The dashboard is the primary surface for capsol. It is served by the registry at /.

Sign in

Section titled “Sign in”

Open the registry URL, usually http://localhost:4000, and paste the admin key. The key is printed on first run and stored at ~/.capsol/admin.key when generated by capsol.

The login endpoint sets an httpOnly capsol_admin cookie. The plaintext admin key is not stored in browser JavaScript.

Create Capsules

Section titled “Create Capsules”

Before any capsule exists, the dashboard shows one call to action: Create capsule.

The create form has two fields:

FieldPurpose
NameHuman-readable capsule name.
DescriptionOptional note for the capsule list.

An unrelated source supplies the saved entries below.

/-! ## Outputs (R158, R184 and section 9.1) -/

/-- R184: workshop-active is asserted exactly while a slot is OPEN; each mirror agrees with its owner. -/
abbrev State.OutputLaw (s : State) : Prop :=
  (∀ i : Fin 4, s.out.slotMirror[i] =
      match s.grants.slots[i] with
      | .free => .free
      | .challenged _ _ _ => .challenged
      | .opened _ _ _ => .opened) ∧
    (s.out.workshopActive = true ↔ ∃ i : Fin 4, s.out.slotMirror[i] = .opened) ∧
    s.out.lockdownMirror = s.decision.lockdown ∧ s.out.scoreMirror = s.decision.score ∧
    s.out.alarmMirror = s.log.alarm

/-- R185, R189: before started is yes both lamps are OFF, not lit and released. -/
abbrev OutputUnit.LampsDark (o : OutputUnit) : Prop := o.workshopLamp = .dark ∧ o.tamperLamp = .dark

/-- R186, R187: the patterns that the mirrors give. Whether a tamper lamp that is neither STEADY nor FAST is SLOW is
decided at an evaluation, by the alert threshold that is live then. -/
abbrev OutputUnit.PatternsShow (o : OutputUnit) : Prop :=
  o.workshopLamp.pattern =
      (if ∃ i : Fin 4, o.slotMirror[i] = .opened then .steady
       else if ∃ i : Fin 4, o.slotMirror[i] = .challenged then .slow
       else .off) ∧
    (o.lockdownMirror = true → o.tamperLamp.pattern = .steady) ∧
    (o.lockdownMirror = false → o.alarmMirror = true → o.tamperLamp.pattern = .fast) ∧
    (o.lockdownMirror = false → o.alarmMirror = false → o.tamperLamp.pattern = .slow ∨ o.tamperLamp.pattern = .off)

/-- R185, R188: each lamp is lit by its pattern and the lamp step counter, the tamper lamp in the opposite phase while
both are SLOW. R189: its driver is released exactly while the ignition mirror is OFF. -/
abbrev OutputUnit.LampsLit (o : OutputUnit) : Prop :=
  (o.workshopLamp.lit = true ↔
      o.workshopLamp.pattern = .steady ∨ (o.workshopLamp.pattern = .slow ∧ o.lampStep.val ≤ 15)) ∧
    (o.tamperLamp.lit = true ↔
      o.tamperLamp.pattern = .steady ∨
        (o.tamperLamp.pattern = .fast ∧
          o.lampStep.val ∈ [0, 1, 2, 3, 8, 9, 10, 11, 16, 17, 18, 19, 24, 25, 26, 27]) ∨
        (o.tamperLamp.pattern = .slow ∧
          if o.workshopLamp.pattern = .slow then 16 ≤ o.lampStep.val else o.lampStep.val ≤ 15)) ∧
    (o.workshopLamp.driver = .released ↔ o.ignitionMirror = false) ∧
    (o.tamperLamp.driver = .released ↔ o.ignitionMirror = false)

/-- R185 to R189: what the lamps are like in every state, since every change of an input of a pattern evaluates them. -/
abbrev State.LampLaw (s : State) : Prop :=
  (s.out.started = false → s.out.LampsDark) ∧ (s.out.started = true → s.out.PatternsShow ∧ s.out.LampsLit)

/-! ## The log (R150, R151, R158) -/

/-- R150, the law of the log, with the ranges of its fields (R150, R153, R157), the repeat counts of kinds that do not
coalesce (R151) and the alarm indication (R158). -/
abbrev Log.Law (l : Log) : Prop :=
  l.records.length ≤ 64 ∧ l.records.Pairwise (fun a b => a.sequence < b.sequence) ∧
    (∀ r ∈ l.records, 1 ≤ r.sequence ∧ r.sequence < l.nextSeq ∧ 1 ≤ r.repeats ∧ r.repeats ≤ 65535 ∧
      (r.report.kind.coalesces = false → r.repeats = 1)) ∧
    1 ≤ l.nextSeq ∧ l.nextSeq ≤ 4294967296 ∧ l.dropped ≤ 65535 ∧
    l.alarm = l.records.any fun r => r.severity == .alarm

/-! ## The store (R191) -/

/-- R191: the write queue holds at most one entry per item, and it waits only for a write in flight. -/
abbrev Store.Law (st : Store) : Prop := (st.queue.map ItemWrite.item).Nodup ∧ (st.inFlight = none → st.queue = [])

/-! ## The cells (R73, R74, R77, R91) -/

/-- R73, R74: the credit of a cell lies within its mode's range. -/
def CellMode.creditFits (m : CellMode) (credit : Nat) : Bool :=
  match m with
  | .monotonic => credit == 0
  | .rate _ cap => decide (credit ≤ cap * 65536)

/-- R73: only a 32-bit cell holds a pending half, of age 0..16. -/
def CellDef.halfFits (d : CellDef) (h : Option PendingHalf) : Bool :=
  match h with
  | none => true
  | some p => d.width == .w32 && decide (p.age ≤ 16)

/-- R77, R80: an evaluation's written value is a value of the cell, and above the shadow except under a set. -/
def Cell.writeFits (c : Cell) (d : CellDef) (v : LiveState) : Bool :=
  match c.op, c.stale with
  | some (.evaluation _ x isSet), false => decide (x < 2 ^ d.width.bits) && (isSet || decide (v.shadow ≤ x))
  | _, _ => true

/-- R72, R73, R91: the state of a cell is within its ranges and its floor is at or below its shadow; a LIVE cell holds no
loaded floor any more. -/
def Cell.lawful (c : Cell) : Bool :=
  match c.defn, c.live with
  | none, v => v.isNone
  | some d, none =>
    (match c.loadedFloor with
     | none => true
     | some f => decide (f < 2 ^ d.width.bits))
  | some d, some v =>
    decide (v.shadow < 2 ^ d.width.bits) && decide (v.floor ≤ v.shadow) && d.mode.creditFits v.credit &&
      d.halfFits v.half && c.writeFits d v && c.loadedFloor.isNone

After create, the detail page shows the stable capsule MCP URL, configured URI scheme sections, pending grants, approved client connections, signals, and capsule-local settings.

Add Entries

Section titled “Add Entries”

Entries are addressed by URI:

docs://architecture
runbooks://deploy
skills://review-pr

Built-in schemes are shown by default. Capsule-specific schemes can be added directly on the capsule detail page and are fetched from GET /v1/capsules/:id/schemes.

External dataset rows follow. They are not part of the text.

/-- R160, R161, R163, R145: RELEASE LOG. DENIED without CLEAR; a count outside 1..64 is INVALID; otherwise the oldest
records go, LOG-RELEASED joins the list or, with the sequence numbers exhausted, is dropped, the mark copy is cleared
where nothing else is left, and the reply counts the records removed. -/
def Obligations.ReleaseLogCommand : Prop :=
  ∀ (p : List Byte) (i : Fin 4) (g : Grant) (s : State), s.Message 0x21 p → p.length = 6 →
    s.actingGrant (.read p) = some (i, g) →
    (g.hasRight .clear = false → exec .releaseLog s = .next (s.completeCommand { status := .denied, payload := [] })) ∧
    (g.hasRight .clear = true → fieldAt p 6 1 = 0 ∨ 64 < fieldAt p 6 1 →
      exec .releaseLog s = .next (s.completeCommand { status := .invalid, payload := [6] })) ∧
    (g.hasRight .clear = true → 1 ≤ fieldAt p 6 1 → fieldAt p 6 1 ≤ 64 → s.log.records.length ≤ 64 →
      let k := min (fieldAt p 6 1) s.log.records.length
      let left := s.log.records.drop k
      ∃ t : State, exec .releaseLog s = .next t ∧
        t = { s with link := t.link, log := t.log, out := t.out, store := t.store } ∧
        t.link = s.link.complete s.table.settings.divisor { status := .ok, payload := [BitVec.ofNat 8 k] } ∧
        (s.log.nextSeq ≤ 0xFFFFFFFF →
          t.log.records = left ++
              [{ sequence := s.log.nextSeq, seconds := s.time.seconds, repeats := 1
                 report :=
                  { kind := .logReleased, key := some (.slot i), reason := none, address := none
                    valueA := some (BitVec.ofNat 32 k), valueB := some g.toolId } }] ∧
            t.log.nextSeq = s.log.nextSeq + 1 ∧ t.log.dropped = s.log.dropped) ∧
        (0xFFFFFFFF < s.log.nextSeq →
          t.log.records = left ∧ t.log.nextSeq = s.log.nextSeq ∧ t.log.dropped = min (s.log.dropped + 1) 65535) ∧
        (t.log.alarm = true ↔ ∃ x ∈ left, (Layout.kindCode x.report.kind).2 = 3) ∧
        t.out.alarmMirror = t.log.alarm ∧
        (left = [] →
          t.log.markCopy = false ∧
            t.store = if s.log.markCopy then s.store.queueItem (.logMark false) else s.store) ∧
        (left ≠ [] → t.log.markCopy = s.log.markCopy ∧ t.store = s.store))

/-! ## The configuration store, start-up and provisioning -/

/-- R191: queuing an item. It takes the held value; an entry of the same item takes the value in place; otherwise the
write joins at the newest end, or starts at once where no write is in flight. R45, R191: a write completes with its own
value, the oldest entry starts, and an apply with none of its items outstanding is IDLE again; that an item queued
afresh after its write had started counts again is the model's choice (log entry 36). R190: the item each write is of,
which takes its value whole while the others stay. -/
def Obligations.StoreWrites : Prop :=
  (∀ (w : ItemWrite) (st : Store),
    (st.inFlight = none → st.queue = [] →
      st.queueItem w = { st with held := st.held.write w, inFlight := some w }) ∧
    (st.inFlight ≠ none → (∀ x ∈ st.queue, x.item ≠ w.item) →
      st.queueItem w = { st with held := st.held.write w, queue := st.queue ++ [w] }) ∧
    (∀ (before after : List ItemWrite) (x : ItemWrite), st.inFlight ≠ none → st.queue = before ++ x :: after →
      x.item = w.item → (∀ y ∈ before ++ after, y.item ≠ w.item) →
      st.queueItem w = { st with held := st.held.write w, queue := before ++ w :: after })) ∧
  (∀ (w : ItemWrite) (s : State), s.store.inFlight = some w →
    let u : State := { s with
      store :=
        { stored := s.store.stored.write w, held := s.store.held, queue := s.store.queue.tail
          inFlight := s.store.queue.head? } }
    let done : Prop := s.table.apply = .storing ∧ ∀ i ∈ s.table.applyItems, ∀ x ∈ s.store.queue, x.item ≠ i
    (done → exec .storeWriteComplete s =
      .next { u with table := { u.table with apply := .idle, applyItems := [] } }) ∧
    (¬ done → exec .storeWriteComplete s = .next u)) ∧
  ∀ m : Items,
    let takes (w : ItemWrite) (i : Item) (u : Items) : Prop := w.item = i ∧ m.write w = u
    (∀ v : Bool,
      takes (.provisionedMark v) .provisionedMark { m with provisionedMark := some v } ∧
        takes (.lockdownMark v) .lockdownMark { m with lockdownMark := some v } ∧
        takes (.logMark v) .logMark { m with logMark := some v }) ∧
    (∀ v : List Byte, takes (.serial v) .serial { m with serial := some v } ∧
      takes (.key .one v) (.key .one) { m with keys := m.keys.set 0 (some v) } ∧
      takes (.key .two v) (.key .two) { m with keys := m.keys.set 1 (some v) } ∧
      takes (.key .three v) (.key .three) { m with keys := m.keys.set 2 (some v) }) ∧
    (∀ v : Settings, takes (.settings v) .settings { m with settings := some v }) ∧
    (∀ (n : Fin 8) (v : Option Window),
      takes (.window n v) (.window (.numbered n)) { m with windows := m.windows.set n (some v) }) ∧
    (∀ v : WindowTerms, takes (.dflt v) (.window .dflt) { m with dflt := some v }) ∧
    (∀ (n : Fin 8) (v : Option CellDef),
      takes (.cellDef n v) (.cellDef n) { m with cells := m.cells.set n (some v) }) ∧
    (∀ (n : Fin 8) (v : Option Nat), takes (.floor n v) (.floor n) { m with floors := m.floors.set n v }) ∧
    (∀ v : Byte, takes (.failedCount v) .failedCount { m with failedCount := some v }) ∧
    ∀ v : Quad, takes (.challengeCounter v) .challengeCounter { m with challengeCounter := some v } ∧
      takes (.powerOnCount v) .powerOnCount { m with powerOnCount := some v } ∧
      Level.index .one = 0 ∧ Level.index .two = 1 ∧ Level.index .three = 2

skills:// is the built-in prompt source: those entries also appear in MCP prompts/list. Custom schemes can opt into prompt behavior with "prompt_source": true.

MCP URL

Section titled “MCP URL”

Capsule detail shows URLs like:

http://localhost:4000/mcp/<capsule-id>

Use the tabbed client instructions to paste the URL into Claude Desktop, Claude Code, Cursor, Windsurf, ChatGPT, or another Streamable HTTP MCP client. The URL is not secret. OAuth discovery/DCR is the default authentication path; autonomous agents can request enrollment and wait for human approval.

Create scoped access from the OAuth authorization review page when a client should only see specific schemes or individual entries. The Access tab shows the stable Setup URL, pending grants, approved OAuth/enrollment connections, access profiles, and recent signals. Seeded default role credentials are no longer shown as client connections.

Current Sections

Section titled “Current Sections”
SectionStatus
CapsulesLive. Create, open, add entries, copy MCP URLs.
GrantsPending OAuth and enrollment approvals, approved/denied/expired/cancelled grant history, registered OAuth clients, filters, approve, review, deny, expire, and revoke actions.
ActivityLive audit/activity view with request sizes.
ClientsActive MCP clients from the SSE stream.
ConnectionsMCP connection identities, roles, scoped permissions, test, rotate, pause, and revoke.
SettingsHosted URLs, OAuth client policy (DCR/CIMD), approval policy ceilings, rate-limit toggle, hosted OIDC login, enrollment email with test send, manual bearer break-glass, and host/display information.
DocsOpens the docs site in a new tab.

Reference

Section titled “Reference”
  • Source: registry/dashboard.html, registry/dashboard.css, registry/dashboard.js.
  • Auth: POST /api/auth.
  • Schemes: GET /v1/schemes, GET /v1/capsules/:id/schemes.
  • Activity: GET /api/agents/stream.